Kuba R, Rektor I, Brázdil M
Epilepsy Centre, First Department of Neurology, St Anne's University Hospital, Brno, Czech Republic.
Eur J Neurol. 2003 Nov;10(6):641-9. doi: 10.1046/j.1468-1331.2003.00684.x.
The aim of the investigation was to evaluate the ictal EEG in the putamen and the temporal and frontal lobes during contralateral ictal limb dystonia (ID).

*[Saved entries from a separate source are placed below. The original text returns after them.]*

-- ==== Sys2Proof/Machine/StringCodec.lean ====
section
/-! DEFINITION. binary_string_encoder_decoder and hex_string_encoder (42_string_codec.md). -/

namespace Sys2Proof.Machine

open Sys2Proof.Config

/-- The 16 output characters (R149), in the order of R154's digits. -/
def digits : List Chr :=
  ['0', '1', '2', '3', '4', '5', '6', '7', '8', '9', 'A', 'B', 'C', 'D', 'E', 'F']

/-- `digit(d) = "0123456789ABCDEF"[d]` for d in 0 .. 15 (R154). -/
def digit (d : Nat) : Chr := digits.getD d '0'

/-- R150: characters for the bit positions W-1 down to 0, index k for bit W-1-k. -/
def bitString {n : Nat} (v : BitVec n) : List Chr :=
  (List.range n).map fun k => if bitAt v (n - 1 - k) = 1#1 then '1' else '0'

/-- R150: `ok(str(s))`. -/
def execBitstring (w : Width) (s : State) : Host.Outcome State Fault Refusal :=
  .next (s.respondOk (.str (bitString (s.ports.value w))))

/-- R151's loop: the character at ri + k sets bit W-1-k when it is '1'; any other leaves it 0 (R152). -/
def fromBitString (n : Nat) (str : List Chr) (ri : Nat) : BitVec n :=
  (List.range n).foldl (fun v k => if str[ri + k]? = some '1' then v ||| (1#n <<< (n - 1 - k)) else v) 0#n

/-- R151: IndexOutOfRange when `ri < 0 or ri + W > len(s)`, on unbounded integers; else `ok(word(W, v))`. -/
def execFrombitstring (w : Width) (s : State) : Host.Outcome State Fault Refusal :=
  if s.ports.readIndex < 0 ∨ s.ports.readIndex + w.bits > s.ports.string.length then
    .next (s.raise .indexOutOfRange)
  else .next (s.respondOk (.word w (fromBitString w.bits s.ports.string s.ports.readIndex.toNat)))

/-- R154's while loop, the most significant digit ending up first; the fuel bounds the number of digits. -/
def hexLoop : (fuel : Nat) → (x : Nat) → List Chr → List Chr
  | 0, _, s => s
  | fuel + 1, x, s => if x = 0 then s else hexLoop fuel (x / 16) (digit (x % 16) :: s)

/-- R154: "0" for zero; else the digits without leading zeros (a W-bit value has at most W/4, and W is fuel enough). -/
def hexString {n : Nat} (v : BitVec n) : List Chr :=
  if v = 0#n then ['0'] else hexLoop n v.toNat []

/-- R154: `ok(str(s))`. -/
def execHexstring (w : Width) (s : State) : Host.Outcome State Fault Refusal :=
  .next (s.respondOk (.str (hexString (s.ports.value w))))

end Sys2Proof.Machine
end

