-- ==== Sys2Proof/Machine/TupleCodec.lean ====
section
/-! DEFINITION. byte_tuple_packer_unpacker (43_tuple_codec.md) and the reserved row (30_encoding.md R71). -/

namespace Sys2Proof.Machine

/-- R180's loop: `v <- v | (zext_W(b_i) << (W - 8 - 8*i))`, so b0 is the most significant byte. -/
def combineToWide (n : Arity) (t : Vector Byte n.count) : BitVec n.width.bits :=
  (List.finRange n.count).foldl
    (fun (v : BitVec n.width.bits) (i : Fin n.count) =>
      v ||| (t[i.val].setWidth n.width.bits <<< (n.width.bits - 8 - 8 * i.val)))
    0#n.width.bits

/-- R180: `ok(word(W, v))`; the widths 8 and 16 are reserved and answer IllegalCommand (R72, entry 12). -/
def execCombinetowide (w : Width) (s : State) : Host.Outcome State Fault Refusal :=
  match w.arity? with
  | some n => .next (s.respondOk (.word n.width (combineToWide n (s.ports.tuple n))))
  | none => .next (s.raise .illegalCommand)

/-- R181: `b_i <- (v >> (W - 8 - 8*i)) & 0xFF`. -/
def splitIntoBytes (n : Arity) (v : BitVec n.width.bits) : Vector Byte n.count :=
  Vector.ofFn fun i =>
    ((v >>> (n.width.bits - 8 - 8 * i.val)) &&& BitVec.ofNat n.width.bits 0xFF).setWidth 8

/-- R181: `ok(bytes(N, (b0, ..., bN-1)))`; the widths 8 and 16 answer IllegalCommand (R72, entry 12). -/
def execSplitintobytes (w : Width) (s : State) : Host.Outcome State Fault Refusal :=
  match w.arity? with
  | some n => .next (s.respondOk (.bytes n (splitIntoBytes n (s.ports.value n.width))))
  | none => .next (s.raise .illegalCommand)

/-- R71: a reserved OP "is answered with STATUS = IllegalCommand and no result". -/
def execReserved (_op : BitVec 4) (_wc : BitVec 2) (s : State) : Host.Outcome State Fault Refusal :=
  .next (s.raise .illegalCommand)

end Sys2Proof.Machine
end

Ten epilepsy surgery candidates participated in the study. All of them were investigated using intracerebral and/or subdural electrodes. In four of the patients, the putamen was investigated with diagonal depth electrodes (patients 1-4), in six of the patients, both the temporal and frontal lobes were investigated (patients 5-10). All of the investigated contacts were located contralateral to the side of the ictal dystonia. All of the patients suffered from temporal lobe epilepsy (TLE); in patient 10, both temporal and frontal seizure types were recorded. A total of 20 complex partial seizures (CPS) were analysed. ID was never an early symptom in the course of CPS. Slow activity was recorded in the putamen in all 10 seizures of the four patients in whom the putamen was investigated (patients 1-4). In five of these seizures, there was a time-locked change in the ictal EEG in relation to the ID (slowing of activity in three seizures; acceleration in two seizures). At the time of the onset of ID, several cortical regions were involved in the ictal discharge, within both the contralateral temporal and frontal lobes. In all 10 seizures of the six patients in whom both the temporal and frontal lobes on the contralateral side were evaluated (patients 5-10), the ictal paroxysmal discharge was noted in both lobes (i.e. frontal and temporal) at the time of ID onset. We can conclude that ID is a late symptom in TLE. Widespread activation of the contralateral temporal and frontal lobes is needed for the appearance of ID; however, the critical region responsible for the genesis of ID was not revealed. Although there are some non-specific changes in the putamen contralateral to ID, the changes were never epileptic in type. The putamen probably collaborates in the genesis of ID, but it does not generate the epileptic discharge during its course.
该研究的目的是评估对侧发作期肢体肌张力障碍(ID)期间壳核以及颞叶和额叶的发作期脑电图。10名癫痫手术候选者参与了该研究。他们均接受了脑内和/或硬膜下电极检查。其中4例患者使用对角深部电极对壳核进行了检查(患者1 - 4),6例患者对颞叶和额叶均进行了检查(患者5 - 10)。所有检查触点均位于发作期肌张力障碍侧的对侧。所有患者均患有颞叶癫痫(TLE);在患者10中,记录到了颞叶和额叶两种发作类型。共分析了20次复杂部分性发作(CPS)。ID在CPS过程中从未作为早期症状出现。在对壳核进行检查的4例患者的所有10次发作中(患者1 - 4),壳核均记录到慢波活动。在其中5次发作中,发作期脑电图与ID存在时间锁定变化(3次发作活动减慢;2次发作活动加速)。在ID发作时,对侧颞叶和额叶的几个皮质区域均参与了发作期放电。在对6例对侧颞叶和额叶均进行评估的患者的所有10次发作中(患者5 - 10),在ID发作时双侧叶(即额叶和颞叶)均记录到发作期阵发性放电。我们可以得出结论,ID是TLE中的晚期症状。ID出现需要对侧颞叶和额叶广泛激活;然而,尚未发现负责ID发生的关键区域。尽管ID对侧的壳核存在一些非特异性变化,但这些变化在类型上从未表现为癫痫性。壳核可能参与了ID的发生,但在其过程中并不产生癫痫放电。